* [Task to complete] Print exactly those lines that run from the beginning of the data to the line bearing "bank.val then s", inclusive.

* * * * *

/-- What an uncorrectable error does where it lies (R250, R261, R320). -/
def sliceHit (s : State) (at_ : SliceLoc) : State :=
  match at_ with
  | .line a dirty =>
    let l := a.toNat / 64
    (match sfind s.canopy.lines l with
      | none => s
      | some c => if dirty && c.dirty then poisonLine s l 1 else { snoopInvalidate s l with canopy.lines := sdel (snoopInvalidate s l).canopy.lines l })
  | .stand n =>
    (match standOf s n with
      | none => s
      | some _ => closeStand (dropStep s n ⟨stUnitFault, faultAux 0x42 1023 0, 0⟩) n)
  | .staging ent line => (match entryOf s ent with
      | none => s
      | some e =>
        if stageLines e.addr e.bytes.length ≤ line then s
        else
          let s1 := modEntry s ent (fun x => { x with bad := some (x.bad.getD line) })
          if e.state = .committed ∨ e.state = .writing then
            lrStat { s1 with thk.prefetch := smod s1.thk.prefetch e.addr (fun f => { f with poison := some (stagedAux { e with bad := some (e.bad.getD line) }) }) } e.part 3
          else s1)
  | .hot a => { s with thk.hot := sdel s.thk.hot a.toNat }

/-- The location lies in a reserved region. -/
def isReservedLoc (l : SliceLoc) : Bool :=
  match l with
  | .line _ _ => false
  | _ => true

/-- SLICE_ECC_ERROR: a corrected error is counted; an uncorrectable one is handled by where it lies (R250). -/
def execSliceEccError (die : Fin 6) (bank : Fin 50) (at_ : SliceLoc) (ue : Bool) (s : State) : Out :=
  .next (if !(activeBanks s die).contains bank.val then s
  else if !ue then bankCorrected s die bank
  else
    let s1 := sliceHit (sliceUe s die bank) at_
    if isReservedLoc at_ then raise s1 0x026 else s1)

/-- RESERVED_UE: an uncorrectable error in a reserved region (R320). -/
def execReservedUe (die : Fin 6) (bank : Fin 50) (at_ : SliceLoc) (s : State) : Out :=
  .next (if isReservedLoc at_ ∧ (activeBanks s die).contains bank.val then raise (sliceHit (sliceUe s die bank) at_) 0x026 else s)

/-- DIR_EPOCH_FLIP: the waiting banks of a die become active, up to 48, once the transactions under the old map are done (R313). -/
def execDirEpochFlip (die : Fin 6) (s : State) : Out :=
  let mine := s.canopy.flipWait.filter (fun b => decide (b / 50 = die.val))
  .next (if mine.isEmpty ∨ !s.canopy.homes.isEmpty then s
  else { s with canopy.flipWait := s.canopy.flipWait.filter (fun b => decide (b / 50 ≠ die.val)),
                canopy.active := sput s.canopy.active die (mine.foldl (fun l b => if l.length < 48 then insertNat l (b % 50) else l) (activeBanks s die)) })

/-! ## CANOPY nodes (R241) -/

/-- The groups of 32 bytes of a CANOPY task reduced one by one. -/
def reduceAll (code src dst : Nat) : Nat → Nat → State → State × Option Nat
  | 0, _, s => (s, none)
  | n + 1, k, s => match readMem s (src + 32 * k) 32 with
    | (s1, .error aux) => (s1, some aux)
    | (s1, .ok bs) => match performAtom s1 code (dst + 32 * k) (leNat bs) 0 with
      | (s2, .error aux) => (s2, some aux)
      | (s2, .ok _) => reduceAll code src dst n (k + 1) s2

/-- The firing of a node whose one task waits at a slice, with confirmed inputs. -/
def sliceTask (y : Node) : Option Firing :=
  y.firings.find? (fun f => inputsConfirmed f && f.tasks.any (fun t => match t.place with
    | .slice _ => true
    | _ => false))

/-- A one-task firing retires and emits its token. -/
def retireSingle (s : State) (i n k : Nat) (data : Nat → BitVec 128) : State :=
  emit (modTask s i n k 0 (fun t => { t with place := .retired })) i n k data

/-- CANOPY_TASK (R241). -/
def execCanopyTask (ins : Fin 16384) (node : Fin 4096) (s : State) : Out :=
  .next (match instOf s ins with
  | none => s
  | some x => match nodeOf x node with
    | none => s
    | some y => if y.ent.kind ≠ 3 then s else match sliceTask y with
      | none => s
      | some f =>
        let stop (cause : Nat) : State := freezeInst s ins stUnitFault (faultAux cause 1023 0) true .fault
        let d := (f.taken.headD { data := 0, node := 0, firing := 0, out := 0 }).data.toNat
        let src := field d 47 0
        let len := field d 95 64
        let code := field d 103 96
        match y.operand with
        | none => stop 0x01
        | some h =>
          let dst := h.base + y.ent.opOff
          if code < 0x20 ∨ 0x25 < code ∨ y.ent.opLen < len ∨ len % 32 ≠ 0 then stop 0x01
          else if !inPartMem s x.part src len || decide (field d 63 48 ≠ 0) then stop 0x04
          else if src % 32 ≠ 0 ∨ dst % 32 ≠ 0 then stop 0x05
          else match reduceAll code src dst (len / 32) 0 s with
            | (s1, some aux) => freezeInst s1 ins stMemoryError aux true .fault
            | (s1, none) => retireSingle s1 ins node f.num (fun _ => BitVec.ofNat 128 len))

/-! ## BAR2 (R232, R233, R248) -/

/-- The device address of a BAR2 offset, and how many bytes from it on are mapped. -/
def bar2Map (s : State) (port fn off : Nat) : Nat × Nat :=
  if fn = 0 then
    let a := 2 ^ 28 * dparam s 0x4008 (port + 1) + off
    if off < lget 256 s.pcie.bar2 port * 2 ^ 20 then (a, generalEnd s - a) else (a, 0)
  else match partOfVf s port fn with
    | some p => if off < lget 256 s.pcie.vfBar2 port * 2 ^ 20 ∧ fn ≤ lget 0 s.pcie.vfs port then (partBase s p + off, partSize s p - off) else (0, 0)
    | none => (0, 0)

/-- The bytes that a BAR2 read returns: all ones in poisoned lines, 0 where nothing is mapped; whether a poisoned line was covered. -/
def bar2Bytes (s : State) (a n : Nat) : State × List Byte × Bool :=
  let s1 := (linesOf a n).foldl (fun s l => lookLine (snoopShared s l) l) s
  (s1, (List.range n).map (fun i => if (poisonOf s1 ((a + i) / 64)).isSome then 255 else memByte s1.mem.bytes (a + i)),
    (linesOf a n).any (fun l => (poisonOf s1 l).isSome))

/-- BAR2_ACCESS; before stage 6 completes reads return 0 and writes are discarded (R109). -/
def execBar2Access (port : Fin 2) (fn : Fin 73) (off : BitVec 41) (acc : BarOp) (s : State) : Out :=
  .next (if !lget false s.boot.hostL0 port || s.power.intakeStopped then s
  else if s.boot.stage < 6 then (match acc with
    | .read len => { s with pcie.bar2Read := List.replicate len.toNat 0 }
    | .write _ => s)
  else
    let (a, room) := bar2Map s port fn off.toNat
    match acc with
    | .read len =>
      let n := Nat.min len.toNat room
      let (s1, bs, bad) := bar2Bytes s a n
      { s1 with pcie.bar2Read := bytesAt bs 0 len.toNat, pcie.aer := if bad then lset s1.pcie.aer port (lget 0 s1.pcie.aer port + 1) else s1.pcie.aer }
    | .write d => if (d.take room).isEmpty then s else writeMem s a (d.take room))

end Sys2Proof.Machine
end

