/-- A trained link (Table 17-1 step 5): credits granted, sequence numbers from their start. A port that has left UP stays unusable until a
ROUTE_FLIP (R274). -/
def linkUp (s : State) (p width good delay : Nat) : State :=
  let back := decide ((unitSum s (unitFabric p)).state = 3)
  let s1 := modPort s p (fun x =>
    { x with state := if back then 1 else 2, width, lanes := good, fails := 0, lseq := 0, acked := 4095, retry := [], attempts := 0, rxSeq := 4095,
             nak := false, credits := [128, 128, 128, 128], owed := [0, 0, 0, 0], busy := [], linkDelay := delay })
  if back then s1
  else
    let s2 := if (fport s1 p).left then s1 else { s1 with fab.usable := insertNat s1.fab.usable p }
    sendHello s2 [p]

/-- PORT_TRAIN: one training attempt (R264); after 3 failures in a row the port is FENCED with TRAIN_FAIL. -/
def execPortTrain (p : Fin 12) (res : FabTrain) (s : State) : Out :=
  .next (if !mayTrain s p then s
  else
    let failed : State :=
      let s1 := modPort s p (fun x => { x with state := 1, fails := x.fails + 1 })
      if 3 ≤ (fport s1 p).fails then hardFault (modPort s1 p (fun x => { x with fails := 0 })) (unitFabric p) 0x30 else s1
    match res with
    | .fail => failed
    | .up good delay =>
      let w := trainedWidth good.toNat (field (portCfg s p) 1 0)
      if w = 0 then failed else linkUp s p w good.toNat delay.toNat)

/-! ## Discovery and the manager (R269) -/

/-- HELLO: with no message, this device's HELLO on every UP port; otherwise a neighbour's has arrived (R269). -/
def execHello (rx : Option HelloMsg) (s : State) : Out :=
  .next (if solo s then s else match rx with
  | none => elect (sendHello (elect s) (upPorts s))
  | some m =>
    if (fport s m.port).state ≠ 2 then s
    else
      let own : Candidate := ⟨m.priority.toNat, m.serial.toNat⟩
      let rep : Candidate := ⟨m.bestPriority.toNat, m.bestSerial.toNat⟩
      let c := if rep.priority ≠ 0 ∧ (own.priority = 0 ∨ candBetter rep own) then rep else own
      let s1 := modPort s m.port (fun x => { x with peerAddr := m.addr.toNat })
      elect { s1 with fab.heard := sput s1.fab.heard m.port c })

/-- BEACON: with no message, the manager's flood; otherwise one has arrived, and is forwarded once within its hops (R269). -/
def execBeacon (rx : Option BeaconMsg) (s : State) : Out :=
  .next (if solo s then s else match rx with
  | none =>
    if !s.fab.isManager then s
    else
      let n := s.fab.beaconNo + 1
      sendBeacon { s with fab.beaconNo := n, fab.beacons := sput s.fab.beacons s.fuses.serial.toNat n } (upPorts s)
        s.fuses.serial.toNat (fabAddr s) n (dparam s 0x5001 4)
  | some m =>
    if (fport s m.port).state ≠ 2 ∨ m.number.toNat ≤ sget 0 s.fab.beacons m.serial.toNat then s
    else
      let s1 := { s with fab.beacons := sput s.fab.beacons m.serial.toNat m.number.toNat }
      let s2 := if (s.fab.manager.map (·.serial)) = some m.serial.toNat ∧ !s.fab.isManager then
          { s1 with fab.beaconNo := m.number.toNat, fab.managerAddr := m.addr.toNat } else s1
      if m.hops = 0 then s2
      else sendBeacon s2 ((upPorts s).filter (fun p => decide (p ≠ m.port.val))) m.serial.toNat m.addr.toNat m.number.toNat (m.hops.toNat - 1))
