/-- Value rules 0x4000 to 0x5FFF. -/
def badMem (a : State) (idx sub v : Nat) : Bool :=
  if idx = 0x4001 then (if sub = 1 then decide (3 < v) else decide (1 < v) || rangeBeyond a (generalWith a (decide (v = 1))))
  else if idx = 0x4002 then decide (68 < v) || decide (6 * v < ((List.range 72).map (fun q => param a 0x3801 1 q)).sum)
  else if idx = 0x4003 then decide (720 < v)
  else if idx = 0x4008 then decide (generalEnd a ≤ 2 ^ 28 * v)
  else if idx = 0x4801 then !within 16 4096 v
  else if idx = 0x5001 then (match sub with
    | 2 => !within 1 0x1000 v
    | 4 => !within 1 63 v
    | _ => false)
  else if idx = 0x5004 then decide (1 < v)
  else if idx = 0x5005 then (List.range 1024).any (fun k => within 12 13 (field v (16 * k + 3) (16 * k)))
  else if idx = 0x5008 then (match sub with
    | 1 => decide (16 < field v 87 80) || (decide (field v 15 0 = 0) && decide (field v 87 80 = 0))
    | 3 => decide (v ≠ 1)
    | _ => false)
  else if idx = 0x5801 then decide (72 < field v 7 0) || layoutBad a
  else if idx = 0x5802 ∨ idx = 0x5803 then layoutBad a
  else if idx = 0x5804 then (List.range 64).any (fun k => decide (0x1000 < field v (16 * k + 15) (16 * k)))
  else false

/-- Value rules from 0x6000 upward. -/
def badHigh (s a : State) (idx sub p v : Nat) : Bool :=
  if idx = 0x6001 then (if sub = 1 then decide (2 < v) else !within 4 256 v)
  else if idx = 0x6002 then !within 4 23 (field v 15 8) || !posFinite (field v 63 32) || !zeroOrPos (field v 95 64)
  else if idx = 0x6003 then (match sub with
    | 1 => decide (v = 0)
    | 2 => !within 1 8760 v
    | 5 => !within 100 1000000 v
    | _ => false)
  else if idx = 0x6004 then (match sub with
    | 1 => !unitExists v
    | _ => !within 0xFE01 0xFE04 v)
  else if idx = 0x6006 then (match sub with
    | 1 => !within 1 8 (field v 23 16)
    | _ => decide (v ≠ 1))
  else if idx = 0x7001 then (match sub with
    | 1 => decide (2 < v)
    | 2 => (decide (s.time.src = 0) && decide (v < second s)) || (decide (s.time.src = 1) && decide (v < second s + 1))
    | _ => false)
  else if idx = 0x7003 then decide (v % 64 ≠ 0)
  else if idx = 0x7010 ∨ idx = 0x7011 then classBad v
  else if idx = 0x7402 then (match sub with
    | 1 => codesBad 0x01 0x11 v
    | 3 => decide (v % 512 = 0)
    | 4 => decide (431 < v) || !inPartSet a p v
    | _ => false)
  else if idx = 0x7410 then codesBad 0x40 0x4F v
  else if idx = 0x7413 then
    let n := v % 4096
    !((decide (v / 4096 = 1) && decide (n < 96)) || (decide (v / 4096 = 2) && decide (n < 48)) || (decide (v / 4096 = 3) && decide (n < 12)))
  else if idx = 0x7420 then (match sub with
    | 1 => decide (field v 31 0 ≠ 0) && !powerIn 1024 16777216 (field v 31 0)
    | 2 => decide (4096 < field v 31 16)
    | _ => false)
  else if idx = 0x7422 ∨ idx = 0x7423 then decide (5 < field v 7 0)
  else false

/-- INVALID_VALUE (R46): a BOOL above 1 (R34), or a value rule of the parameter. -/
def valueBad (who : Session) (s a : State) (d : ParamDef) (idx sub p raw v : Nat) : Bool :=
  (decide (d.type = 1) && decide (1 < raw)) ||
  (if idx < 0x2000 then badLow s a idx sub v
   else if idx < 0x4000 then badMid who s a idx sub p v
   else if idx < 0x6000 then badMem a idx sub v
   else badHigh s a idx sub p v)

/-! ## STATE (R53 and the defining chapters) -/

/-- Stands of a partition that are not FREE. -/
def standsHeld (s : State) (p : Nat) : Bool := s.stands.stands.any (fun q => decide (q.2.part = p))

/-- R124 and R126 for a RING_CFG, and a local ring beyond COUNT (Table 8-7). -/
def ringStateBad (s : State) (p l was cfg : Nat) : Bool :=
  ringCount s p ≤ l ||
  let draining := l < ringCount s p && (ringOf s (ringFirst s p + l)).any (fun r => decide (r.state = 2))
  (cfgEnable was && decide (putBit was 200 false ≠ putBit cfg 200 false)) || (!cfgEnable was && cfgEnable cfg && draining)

* * * * *

* [Response to the exercise]
/-- What an uncorrectable error does where it lies (R250, R261, R320). -/
def sliceHit (s : State) (at_ : SliceLoc) : State :=
  match at_ with
  | .line a dirty =>
    let l := a.toNat / 64
    (match sfind s.canopy.lines l with
      | none => s
      | some c => if dirty && c.dirty then poisonLine s l 1 else { snoopInvalidate s l with canopy.lines := sdel (snoopInvalidate s l).canopy.lines l })
  | .stand n =>
    (match standOf s n with
      | none => s
      | some _ => closeStand (dropStep s n ⟨stUnitFault, faultAux 0x42 1023 0, 0⟩) n)
  | .staging ent line => (match entryOf s ent with
      | none => s
      | some e =>
        if stageLines e.addr e.bytes.length ≤ line then s
        else
          let s1 := modEntry s ent (fun x => { x with bad := some (x.bad.getD line) })
          if e.state = .committed ∨ e.state = .writing then
            lrStat { s1 with thk.prefetch := smod s1.thk.prefetch e.addr (fun f => { f with poison := some (stagedAux { e with bad := some (e.bad.getD line) }) }) } e.part 3
          else s1)
  | .hot a => { s with thk.hot := sdel s.thk.hot a.toNat }

/-- The location lies in a reserved region. -/
def isReservedLoc (l : SliceLoc) : Bool :=
  match l with
  | .line _ _ => false
  | _ => true

/-- SLICE_ECC_ERROR: a corrected error is counted; an uncorrectable one is handled by where it lies (R250). -/
def execSliceEccError (die : Fin 6) (bank : Fin 50) (at_ : SliceLoc) (ue : Bool) (s : State) : Out :=
  .next (if !(activeBanks s die).contains bank.val then s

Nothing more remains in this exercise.